American strongman (1893–1977)

Joseph L. Greenstein (January 2, 1893 – October 8, 1977), better known as The Mighty Atom, was a 20th-century strongman known for highly unusual feats of strength and endurance.

== Life and career ==
=== Early life ===
Greenstein was born to a Jewish family in Suwałki, Poland, in 1893. As a child he suffered from respiratory ailments, and at age 14, a team of doctors predicted he would die from tuberculosis. Around that time, he became acquainted with a Russian circus strongman, Champion Volanko, who mentored Greenstein. Greenstein traveled with Volanko and the Issakoff Brothers Circus for eighteen months, learning the strongman's training regimen. After this, he returned to Poland and married his wife, Leah.

=== Career ===
He began his career as a wrestler. However, due in part to rising anti-Semitism in Eastern Europe, he then left for the United States. He first went to Galveston, Texas, working as a dockworker and oil field worker. He also wrestled professionally at this time as Kid Greenstein. In 1914, The Houston Daily Post reported that a friend of Greenstein accidentally shot him in the middle of the forehead. The report states the bullet did not enter his skull, and "flattened out against his forehead". This experience sparked Greenstein's interest in the mental powers associated with strength, and he gradually developed an array of strongman feats.

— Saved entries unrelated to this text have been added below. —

-- ==== Sys2Proof/Tests/Slice0.lean ====
section
/-! SUPPORT. The model's own tests: small states, a witness for the hypotheses of every clause of every statement, fixed-value checks against
the spec, and the terms that the well-formedness checks refuse. -/
set_option Elab.async false
set_option linter.unusedVariables false
set_option maxRecDepth 100000

namespace Sys2Proof.Tests
open Sys2Proof.Machine

/-- A module that runs: every clock on, every function ready and expected, no draft, registers as listed. -/
def base : State :=
  { State.reset with phase := .active, regs := [(Reg.sysReady, 0xFFFFFFFF), (Reg.sysExpect, 0xFFFFFFFF), (Reg.sysClkstat, 0xFF)] }

/-- A state with words put into its registers. -/
def regsOf (s : State) (l : List (Nat × Word)) : State := l.foldl (fun s e => s.setReg e.1 e.2) s

/-- Two packets of the report FIFO, the first partly read. -/
def fifoTwo : State := { base with fifo := { Fifo.init with head := [1, 2], packets := [⟨[3, 4, 5], 0, 0⟩, ⟨[6], 0, 0⟩] } }

/-- A geometry: illuminator 0 on port 0, chain 0 listens on port 1. -/
def geoA : Geometry := { idx := 0, warp := 0, txc := 0, port := 0, pairs := [(0, 1)] }

/-- A region of four channels, each a group of its own. -/
def regionA : RegionProfile :=
  { channels := [915000, 918000, 921000, 924000], hopOrder := [0, 1, 2, 3], caps := [60, 60, 60, 60], modes := 7, minTari := 0, dwellMax := 400, offTime := 0,
    occLimit := 400, occWindow := 20000, spread := false, groups := [[0], [1], [2], [3]], bcLo := 0, bcHi := 63, pingKhz := 915000, pingLevel := 10 }

/-- A draft with that geometry and region, three ports and a decoder of each kind. -/
def draftA : Draft :=
  { id := 7, struct_ := { ports := [0, 1, 2], spares := [], geos := [geoA], tagPorts := [0], decoders := [0, 8, 12], peerGeo := some geoA },
    region := regionA, seen := { epcw := false, coal := 5, filter := [] }, thr18000 := -140, thrUma := -160, thrPeer := -160, cwUs := 1500,
    peerLevel := 40, schedule := [], calPeriod := 60, hopEpoch := 100, missMax := 10, wrWait := 20, groups := [], pos := none, zones := [],
    fifoCfg := none, regDefs := [] }

/-- A section of one zero byte of each type, at an offset: its table entry and its CRC-32. -/
def sectionEntry (ty off : Nat) : List Byte := beBytes 4 (ty * 2 ^ 24) ++ beBytes 4 off ++ beBytes 4 1 ++ beBytes 4 (crc32 [0])

/-- Its image: a header, five sections and a signature. -/
def imgA : DraftImage :=
  { bytes := beBytes 4 0x44524654 ++ [1, 5, 3, 0] ++ beBytes 4 256 ++ beBytes 4 0x64800000 ++ beBytes 4 7 ++ List.replicate 44 0 ++
      sectionEntry 1 144 ++ sectionEntry 2 145 ++ sectionEntry 5 146 ++ sectionEntry 6 147 ++ sectionEntry 13 148 ++ List.replicate 112 0,
    sigOk := true, draft := draftA }

/-- The module runs with that draft live. -/
def withDraft : State := { base with upd := { Upd.init with live := some draftA } }

/-- An inventory round of warp 0 on illuminator 0. -/
def roundA : Round :=
  { kind := .inventory, seq := 8388609, entry := 0, words := [], warp := 0, warps := [0], txc := some 0, port := 0, geos := [0], chan := 915000,
    start := 0, began := 0, upAt := some 0, phase := .running, noNew := false, status := none, draining := false, txn := none, commitAt := none, trans := 0,
    reported := 0, coalesced := 0, dropped := 0, skipped := false, fifoReset := false, beams := [], decs := [], leg := none, uma := none,
    sent := [], points := [], failed := false, verdict := none, owed := [], ports := [], accData := [], raw := [], link := [], hopDue := false }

He was featured five times in Ripley's Believe It Or Not and in the 1976 Guinness Book of World Records. Two of Greenstein's feats included biting through an iron nail and bending iron horseshoes by hand. An iron nail and iron horseshoes are on display at the Weightlifting Hall of Fame in York, Pennsylvania.

Later in life, Greenstein sold coconut oil soaps and health elixirs at fairs and farmers' markets. He traveled in an old Model A truck with panels that opened to show his extensive collection of newsclippings and citations from civic leaders and organizations. New York City Mayor LaGuardia issued a proclamation, thanking Greenstein for showing his skills to the city's police department. Greenstein had volunteered to teach jujutsu techniques to members of the New York City auxiliary police during World War II, years before the technique became widespread in the United States.

Greenstein continued performing his strongman feats well into his eighties, giving his last performance at his great-grandchild's first birthday on May 11, 1977, at Madison Square Garden at the age of 84. He dazzled the audience by bending horseshoes and driving spikes through metal with the palm of his hand.

=== Personal life and death ===
Joe and Leah Greenstein had ten children.

Greenstein succumbed to cancer on October 8, 1977, at age 84.

==Legacy==
The story of his life has been told by Ed Spielman in the book The Mighty Atom and the documentary film "The Mighty Atom". He may be the inspiration for the fictional character of Al Pratt, a costumed crime-fighter who went by the alias of The Atom. Joe Greenstein's life and career are also the subject of the 2017 documentary The Mighty Atom.

Joe Greenstein's 93-year-old son Mike Greenstein appeared on America's Got Talent in 2014 and successfully pulled a 3,500 lb car with his teeth.